The problem they’re solving: Neural networks suffer from unstable gradients — signals either vanish or explode as they propagate through layers. The standard fixes are training tricks: gradient clipping, layer normalization, careful learning rate scheduling. These work, but they’re patches on an architectural problem.

The evolution:

  1. ResNets introduced residual connections — instead of each layer computing something new, layers refine a running representation. If a layer has nothing useful to add, it can approximate an identity function. This stabilized deep networks.

  2. Hyper-Connections (ByteDance) added multiple parallel residual streams that can mix across layers. More expressiveness, but also more ways for signals to interfere destructively. DeepSeek found that in a 27B parameter model, unconstrained HC caused signal gains exceeding 3000×, leading to catastrophic divergence.

  3. mHC (DeepSeek) constrains the mixing by projecting onto the Birkhoff polytope — the set of doubly stochastic matrices where all rows and columns sum to 1. This forces information redistribution to remain balanced: each stream contributes and receives without dominance.

Why it matters: This makes architecture inherently stable rather than relying on training tricks to compensate for instability. DeepSeek claims 6-7% compute overhead — trivial if it eliminates the need for gradient clipping, normalization layers, and learning rate scheduling infrastructure. In benchmarks, mHC achieved 2.1% gains on BBH and 2.3% on DROP over standard HC.

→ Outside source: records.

-- ==== Sys2Proof/Laws/Core.lean ====
section
/-! SUPPORT. One law per field and update of Core, and what registers and vectors read after each update. -/

namespace Sys2Proof.Machine

/-! ## issued -/

@[simp] theorem Core.issued_g (x : Core) : x.issued.g = x.g := rfl
@[simp] theorem Core.issued_gPoison (x : Core) : x.issued.gPoison = x.gPoison := rfl
@[simp] theorem Core.issued_v (x : Core) : x.issued.v = x.v := rfl
@[simp] theorem Core.issued_vPoison (x : Core) : x.issued.vPoison = x.vPoison := rfl
@[simp] theorem Core.issued_acc (x : Core) : x.issued.acc = x.acc := rfl
@[simp] theorem Core.issued_accPoison (x : Core) : x.issued.accPoison = x.accPoison := rfl
@[simp] theorem Core.issued_regions (x : Core) : x.issued.regions = x.regions := rfl
@[simp] theorem Core.issued_pc (x : Core) : x.issued.pc = x.pc := rfl
@[simp] theorem Core.issued_base (x : Core) : x.issued.base = x.base := rfl
@[simp] theorem Core.issued_bound (x : Core) : x.issued.bound = x.bound := rfl
@[simp] theorem Core.issued_task (x : Core) : x.issued.task = x.task := rfl
@[simp] theorem Core.issued_next (x : Core) : x.issued.next = x.next := rfl
@[simp] theorem Core.issued_phase (x : Core) : x.issued.phase = x.phase := rfl
@[simp] theorem Core.issued_exc (x : Core) : x.issued.exc = x.exc := rfl
@[simp] theorem Core.issued_trapCode (x : Core) : x.issued.trapCode = x.trapCode := rfl
@[simp] theorem Core.issued_windowCause (x : Core) : x.issued.windowCause = x.windowCause := rfl
@[simp] theorem Core.issued_conflictRec (x : Core) : x.issued.conflictRec = x.conflictRec := rfl
@[simp] theorem Core.issued_qcw (x : Core) : x.issued.qcw = x.qcw := rfl
@[simp] theorem Core.issued_lfsr (x : Core) : x.issued.lfsr = x.lfsr := rfl
@[simp] theorem Core.issued_qsat (x : Core) : x.issued.qsat = x.qsat := rfl
@[simp] theorem Core.issued_kovf (x : Core) : x.issued.kovf = x.kovf := rfl
@[simp] theorem Core.issued_nanp (x : Core) : x.issued.nanp = x.nanp := rfl
@[simp] theorem Core.issued_maxabs (x : Core) : x.issued.maxabs = x.maxabs := rfl
@[simp] theorem Core.issued_rangeRaised (x : Core) : x.issued.rangeRaised = x.rangeRaised := rfl
@[simp] theorem Core.issued_flagged (x : Core) : x.issued.flagged = x.flagged := rfl
@[simp] theorem Core.issued_passes (x : Core) : x.issued.passes = x.passes := rfl
@[simp] theorem Core.issued_lanes (x : Core) : x.issued.lanes = x.lanes := rfl
@[simp] theorem Core.issued_cursor (x : Core) : x.issued.cursor = x.cursor := rfl
@[simp] theorem Core.issued_passRows (x : Core) : x.issued.passRows = x.passRows := rfl
@[simp] theorem Core.issued_qout (x : Core) : x.issued.qout = x.qout := rfl
@[simp] theorem Core.issued_nanMet (x : Core) : x.issued.nanMet = x.nanMet := rfl
@[simp] theorem Core.issued_qdone (x : Core) : x.issued.qdone = x.qdone := rfl
@[simp] theorem Core.issued_codebook (x : Core) : x.issued.codebook = x.codebook := rfl
@[simp] theorem Core.issued_statDesc (x : Core) : x.issued.statDesc = x.statDesc := rfl
@[simp] theorem Core.issued_reads (x : Core) : x.issued.reads = x.reads := rfl
@[simp] theorem Core.issued_cancelledReads (x : Core) : x.issued.cancelledReads = x.cancelledReads := rfl
@[simp] theorem Core.issued_writesOut (x : Core) : x.issued.writesOut = x.writesOut := rfl
@[simp] theorem Core.issued_refused (x : Core) : x.issued.refused = x.refused := rfl
@[simp] theorem Core.issued_resumeHeader (x : Core) : x.issued.resumeHeader = x.resumeHeader := rfl
@[simp] theorem Core.issued_resumeList (x : Core) : x.issued.resumeList = x.resumeList := rfl
@[simp] theorem Core.issued_tainted (x : Core) : x.issued.tainted = x.tainted := rfl
@[simp] theorem Core.issued_stall (x : Core) : x.issued.stall = .busy := rfl
@[simp] theorem Core.issued_stallSince (x : Core) : x.issued.stallSince = 0 := rfl
@[simp] theorem Core.issued_lastQueue (x : Core) : x.issued.lastQueue = x.lastQueue := rfl
@[simp] theorem Core.issued_ports (x : Core) : x.issued.ports = x.ports := rfl
@[simp] theorem Core.issued_outStage (x : Core) : x.issued.outStage = x.outStage := rfl
@[simp] theorem Core.issued_windows (x : Core) : x.issued.windows = x.windows := rfl
@[simp] theorem Core.issued_errLog (x : Core) : x.issued.errLog = x.errLog := rfl
@[simp] theorem Core.issued_scrub (x : Core) : x.issued.scrub = x.scrub := rfl
@[simp] theorem Core.issued_scrubCE (x : Core) : x.issued.scrubCE = x.scrubCE := rfl
@[simp] theorem Core.issued_spareLines (x : Core) : x.issued.spareLines = x.spareLines := rfl
@[simp] theorem Core.issued_haltWanted (x : Core) : x.issued.haltWanted = x.haltWanted := rfl
@[simp] theorem Core.issued_halted (x : Core) : x.issued.halted = x.halted := rfl
@[simp] theorem Core.issued_saving (x : Core) : x.issued.saving = x.saving := rfl
@[simp] theorem Core.issued_spanSums (x : Core) : x.issued.spanSums = x.spanSums := rfl
@[simp] theorem Core.issued_sides (x : Core) : x.issued.sides = x.sides := rfl
@[simp] theorem Core.issued_passNan (x : Core) : x.issued.passNan = x.passNan := rfl
@[simp] theorem Core.issued_passBad (x : Core) : x.issued.passBad = x.passBad := rfl
@[simp] theorem Core.issued_stationary (x : Core) : x.issued.stationary = x.stationary := rfl
@[simp] theorem Core.issued_planeBufs (x : Core) : x.issued.planeBufs = x.planeBufs := rfl
@[simp] theorem Core.issued_queue (x : Core) : x.issued.queue = x.queue := rfl
@[simp] theorem Core.issued_issueSeq (x : Core) : x.issued.issueSeq = x.issueSeq := rfl
@[simp] theorem Core.issued_lastWide (x : Core) : x.issued.lastWide = x.lastWide := rfl
@[simp] theorem Core.issued_haltedAt (x : Core) : x.issued.haltedAt = x.haltedAt := rfl
@[simp] theorem Core.issued_rd (x : Core) (k : Nat) : x.issued.rd k = x.rd k := by simp [Core.rd]
@[simp] theorem Core.issued_rdP (x : Core) (k : Nat) : x.issued.rdP k = x.rdP k := by simp [Core.rdP]
@[simp] theorem Core.issued_vec (x : Core) (k : Nat) : x.issued.vec k = x.vec k := by simp [Core.vec]
@[simp] theorem Core.issued_vecP (x : Core) (k : Nat) : x.issued.vecP k = x.vecP k := by simp [Core.vecP]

The bigger signal: This is part of a broader shift toward understanding and exploiting the geometry of neural network latent spaces. Google’s interpretability work, steering vectors, the “Geometry of Truth” research — they’re all circling the same insight. The next generation of performance gains won’t come from “make it bigger.” They’ll come from better understanding and traversing the structure that already exists in trained models.

Geometry is becoming load-bearing for AI research. If you’re following the field, start building intuition here. This was a signal we first flagged when doing a deep-dive into Kimi-K2 and how Muon Clips exploit psuedo-geometry to converge faster, and since then we’ve seen a lot more research pointing to this.